Still, he’d been so good as to bring a few bottles of the good stuff, and if that isn’t charity, Jack doesn’t know what is. The problem is that Jack has been standing around on the beach, with Will’s ill humour making him very soggy indeed, and Will hasn’t even deigned to show up.
“You can’t hide here forever!” Jack shouts over the howl of the wind. “Coward!”
He’s tried shouting himself hoarse before, but he figures it’s the ‘coward’ that draws Will out this time. In the next flash of sheet lightning Jack sees Will facing him in the shallows, without coat, or hat. His hair is longer than it used to be and the wind has ratted the curls into an unsightly, salt-crusted mess. His eyes are milky blue and glow faintly in the dark and if he’s blinking at all, Jack can’t see it.
Jack offers a little bow but can’t bring himself to smile. No wonder Tia Dalma sent him here if he’s already starting to turn. Bloody Will Turner. Can’t do anything halfway. “No, Lizzie and I never did, though I can’t say I didn’t try,” Jack says. “Yes, I knew before you did anyway. I’m here because Tia Dalma, rather, Calypso wanted me to remind you that if you don’t do your job you’ll become rather less handsome than you are even now. I listened because I thought she was worryingly powerful when she was a swamp-dwelling priestess so I’m not bloody well going to argue with the lady now she’s a goddess.
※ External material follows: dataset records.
/-! ## Whole operations, run by `step` with no other agent's move but the ones listed -/

/-- R200, R202, R303: a send that finds mailbox `k` the least empty one writes exactly that mailbox and returns ok; one that
finds bus-off, or no mailbox empty, returns its error and writes no mailbox. -/
def Obligations.SendWritesTheLeastEmptyMailbox : Prop :=
  ∀ (s : State) (m : Message) (rest : List Move) (tl : List Item), s.can.present = true → m.length ≤ 8 → m.id < 2 ^ 29 →
    (∀ k, MainIssues s (.canSend m) (List.replicate 7 .core) rest tl → s.can.ctrl ≠ .busOff → s.mbEmpty k = true →
      (k ≠ .mb0 → s.mbEmpty .mb0 = false) → (k = .mb2 → s.mbEmpty .mb1 = false) →
      core.run 7 s = .next
        { s with
          can := { s.can with
            mb := s.can.mb.set k ⟨.pending, encodeIdr m, encodeDlc m, packLo m.payload, packHi m.payload⟩
            busyMain := false }
          trace := s.trace ++ [.ret (.canSend m) .ok], program := tl, sched := rest }) ∧
    (MainIssues s (.canSend m) [.core] rest tl → s.can.ctrl = .busOff →
      core.run 1 s = .next
        { s with
          can := { s.can with busyMain := false }
          trace := s.trace ++ [.ret (.canSend m) (.error .operationNotPermitted)], program := tl, sched := rest }) ∧
    (MainIssues s (.canSend m) [.core, .core] rest tl → s.can.ctrl ≠ .busOff → (∀ k, s.mbEmpty k = false) →
      core.run 2 s = .next
        { s with
          can := { s.can with busyMain := false }
          trace := s.trace ++ [.ret (.canSend m) (.error .resourceUnavailableTryAgain)], program := tl, sched := rest })

/-- R122, R127, R181: an undisturbed construct leaves the controller in `normal`, timed and with bank 0 accepting all. -/
def Obligations.ConstructLeavesANormalController : Prop :=
  ∀ (s : State) (c : CanSettings) (pins : PinMapping) (t : Timing) (rest : List Move) (tl : List Item),
    MainIssues s (.canConstruct c pins)
      [.core, .core, .core, .core, .ack, .core, .core, .core, .core, .core, .ack, .core, .core] rest tl →
    s.can.present = false → 0 < c.baudRate → s.params.pinOk pins = true → s.can.ctrl = .uninitialized →
    s.params.mbAbort = .kept → fitTiming (s.params.resolve (s.params.freq .can) c.baudRate) = some t →
    core.run 13 s = .next
      { s with
        can := { s.can with
          present := true, powered := true, pinsConfigured := true, ctrl := .normal, initRequest := false, timing := t
          loopback := false, silent := false, busyMain := false
          flt := s.can.flt.set 0 ⟨.mask, .single32, .fifo0, true, 0, 0⟩ }
        trace := s.trace ++ [.extCall (.powerOn .can), .extCall (.remapPins pins.selection),
          .extCall (.configurePin pins.tx), .extCall (.configurePin pins.rx), .extCall (.frequency .can),
          .extCall (.resolver (s.params.freq .can) c.baudRate), .ret (.canConstruct c pins) .ok]
        draws := s.draws + 3, program := tl, sched := rest }

/-- R125, R121, R128: an undisturbed `can.bus_on` takes the controller from bus-off (or from `normal`) through
`initializing` to `normal`; pending mailboxes are subject to `MB_ABORT`. -/
def Obligations.BusOnReturnsToNormal : Prop :=
  ∀ (s : State) (rest : List Move) (tl : List Item),
    MainIssues s .canBusOn [.core, .ack, .core, .core, .ack, .core, .core] rest tl → s.can.present = true →
    s.can.powered = true → s.can.ctrl = .busOff ∨ s.can.ctrl = .normal →
    ∃ t, core.run 7 s = .next t ∧
      t = { s with
        can := { s.can with ctrl := .normal, initRequest := false, busyMain := false, mb := t.can.mb }
        trace := s.trace ++ [.ret .canBusOn .ok], draws := s.draws + 3, program := tl, sched := rest } ∧
      (∀ k, ((t.can.mb.get k) = s.can.mb.get k ∨ (t.can.mb.get k) = { s.can.mb.get k with status := .empty }) ∧
        (s.params.mbAbort = .kept → t.can.mb.get k = s.can.mb.get k) ∧
        (s.params.mbAbort = .aborted → (t.can.mb.get k) = { s.can.mb.get k with status := .empty }))

/-- R140, R141, R358: an undisturbed destroy detaches the lines, clears the enables and the slot and removes power; mailboxes,
FIFOs, filters, timing and the controller state keep their values. -/
def Obligations.DestroyKeepsTheHardwareState : Prop :=
  ∀ (s : State) (rest : List Move) (tl : List Item), MainIssues s .canDestroy (List.replicate 8 .core) rest tl →
    s.can.present = true →
    core.run 8 s = .next
      { s with
        can := { s.can with
          present := false, powered := false, handler := .none, linesAttached := false, busyMain := false
          ie := { s.can.ie with fmp0 := false, fmp1 := false } }
        irq := { s.irq with line0 := .none, line1 := .none, line2 := .none }
        trace := s.trace ++ [.extCall (.disableInterrupt s.params.irq0), .extCall (.disableInterrupt s.params.irq1),
          .extCall (.disableInterrupt s.params.irq2), .extCall (.powerOff .can), .ret .canDestroy .ok]
        program := tl, sched := rest }

/-- R250, R251: an undisturbed `uart.construct` leaves an empty buffer of the asked length, the channel counting it, and the
line set up. -/
def Obligations.UartConstructLeavesAnEmptyBuffer : Prop :=
  ∀ (s : State) (p cap : Nat) (q : Port) (st : UartSettings) (parity : Parity) (stop : StopBits) (rest : List Move)
    (tl : List Item), MainIssues s (.uartConstruct p cap st) (List.replicate 13 .core) rest tl → portOf p = some q →
    1 ≤ cap → cap ≤ 65535 → (s.uart.get q).present = false → 0 < st.baudRate → st.parity = .valid parity →
    st.stopBits = .valid stop →
    ∃ t, core.run 13 s = .next t ∧ t.can = s.can ∧ t.irq = s.irq ∧ t.cpu = s.cpu ∧ t.program = tl ∧ t.sched = rest ∧
      t.dma1Powered = true ∧ (∀ p', p' ≠ q → t.uart.get p' = s.uart.get p') ∧
      t.trace = s.trace ++ [.extCall (.powerOn (.usart q)), .extCall (.powerOn .dma1), .extCall (.frequency (.usart q)),
        .extCall (.configurePin (uartTxPin q)), .extCall (.configurePin (uartRxPin q)),
        .ret (.uartConstruct p cap st) .ok] ∧
      let u := t.uart.get q
      u.present = true ∧ u.powered = true ∧ u.pinsConfigured = true ∧ u.ue = true ∧ u.te = true ∧ u.re = true ∧
      u.dmar = true ∧ u.parity = parity ∧ u.stop = stop ∧ u.cap = cap ∧ u.rd = 0 ∧ u.nwritten = 0 ∧ u.busyMain = false ∧
      u.dma.rem.toNat = cap ∧ u.dma.en = true ∧ u.dma.circ = true ∧ u.dma.p2m = true ∧ u.dma.minc = true ∧
      u.dma.pinc = false ∧ u.dma.size = .byte ∧ u.dma.par = uartBase q + uartDataOffset ∧ u.writeCursor = 0 ∧
      u.available = 0 ∧ u.txe = (s.uart.get q).txe ∧ u.tdr = (s.uart.get q).tdr ∧
      ∃ n, u.brr = brrValue n (s.params.freq (.usart q)) st.baudRate

/-- R253, R261: a write whose transmitter drains after every load puts its bytes on the line in order, each once, and
returns their count. -/
def Obligations.WriteSendsItsBytesInOrder : Prop :=
  ∀ (s : State) (p : Nat) (q : Port) (bs : List Byte) (rest : List Move) (tl : List Item),
    MainIssues s (.uartWrite p bs) (.core :: bs.flatMap (fun _ => [.core, .core, .drain q]) ++ [.core]) rest tl →
    portOf p = some q → (s.uart.get q).present = true → (s.uart.get q).powered = true → (s.uart.get q).ue = true →
    (s.uart.get q).te = true → (s.uart.get q).txe = true →
    core.run (3 * bs.length + 2) s = .next
      { s with
        uart := s.uart.set q { s.uart.get q with tdr := bs.getLastD (s.uart.get q).tdr, busyMain := false }
        trace := s.trace ++ bs.map (.lineTx q) ++ [.ret (.uartWrite p bs) (.okCount bs.length)]
        program := tl, sched := rest }

/-- R258 (a): while fewer than the capacity are unread, the bytes a read returns are the oldest unread ones in arrival order,
`min(n, a₀ + W)` of them, and what it leaves unread is exactly the rest. -/
def Obligations.ReadReturnsArrivalsInOrder : Prop :=
  ∀ (s : State) (p n : Nat) (q : Port) (bs : List Byte) (rest : List Move) (tl : List Item),
    MainIssues s (.uartRead p n) (bs.map (Move.dmaByte q) ++ [.core, .core, .core]) rest tl → portOf p = some q →
    UartOk (s.uart.get q) → (s.uart.get q).present = true → s.dmaByteEnabled q = true →
    (s.uart.get q).available + bs.length < (s.uart.get q).cap →
    ∃ t, core.run (bs.length + 3) s = .next t ∧
      t.trace = s.trace ++ bs.map (fun b => .lineRx q b true) ++
        [.ret (.uartRead p n) (.okData ((unreadBytes (s.uart.get q) ++ bs).take n) (s.uart.get q).cap)] ∧
      unreadBytes (t.uart.get q) = (unreadBytes (s.uart.get q) ++ bs).drop n ∧
      t.can = s.can ∧ t.cpu = s.cpu ∧ t.program = tl ∧ t.sched = rest ∧
      ∀ p', p' ≠ q → t.uart.get p' = s.uart.get p'

/-- R258 (b), R259: stored bytes count modulo the capacity, so a lap leaves no sign. -/
def Obligations.AvailableCountsModuloCapacity : Prop :=
  ∀ (u : Uart) (bs : List Byte), UartOk u → u.dma.en = true → u.rd < u.cap →
    (storeBytes u bs).available = (u.available + bs.length) % u.cap

/-- R258 (c): `flush` followed by `read`, with no DMA store between, returns zero bytes. -/
def Obligations.ReadAfterFlushIsEmpty : Prop :=
  ∀ (s : State) (p n : Nat) (q : Port) (rest : List Move) (tl : List Item),
    MainIssues s (.uartFlush p) (List.replicate 5 .core) rest (.op (encode (.uartRead p n)) :: tl) → portOf p = some q →
    (s.uart.get q).present = true → 1 ≤ (s.uart.get q).cap →
    ∃ t, core.run 5 s = .next t ∧
      t.trace = s.trace ++ [.ret (.uartFlush p) .ok, .ret (.uartRead p n) (.okData [] (s.uart.get q).cap)] ∧
      t.uart.get q = { s.uart.get q with rd := (s.uart.get q).writeCursor, busyMain := false }

/-! ## The CAN codec -/

/-- R168: a frame decodes to the message it was encoded from, with the extended bit set exactly for extended identifiers. -/
def Obligations.FrameRoundTrip : Prop :=
  ∀ m : Message, m.length ≤ 8 →
    (m.id < 2048 → decodeFrame (rxImage (encodeFrame m)) = m ∧ (encodeIdr m).getLsbD 2 = false) ∧
    (2048 ≤ m.id → m.id < 2 ^ 29 → decodeFrame (rxImage (encodeFrame m)) = m ∧ (encodeIdr m).getLsbD 2 = true)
And she probably asked me to keep an eye on you because she thinks you’re special, and have a nice arse, and wants to bed you.” Jack spits rainwater out. “Does that about cover it?”
Will clenches his fists and his lips press down into a displeased scowl but he doesn’t try to take a swing at Jack. “Leave me in peace,” he says, wading out deeper into the water.
“”Fraid I’m stuck here,” Jack says, raising his voice a little so Will can still hear him, rocking back on his heels in a casual sort of way. “Wrecked a ship to get here, not a lot of ways back again, ‘less you’re agreeable to taking on a passenger.”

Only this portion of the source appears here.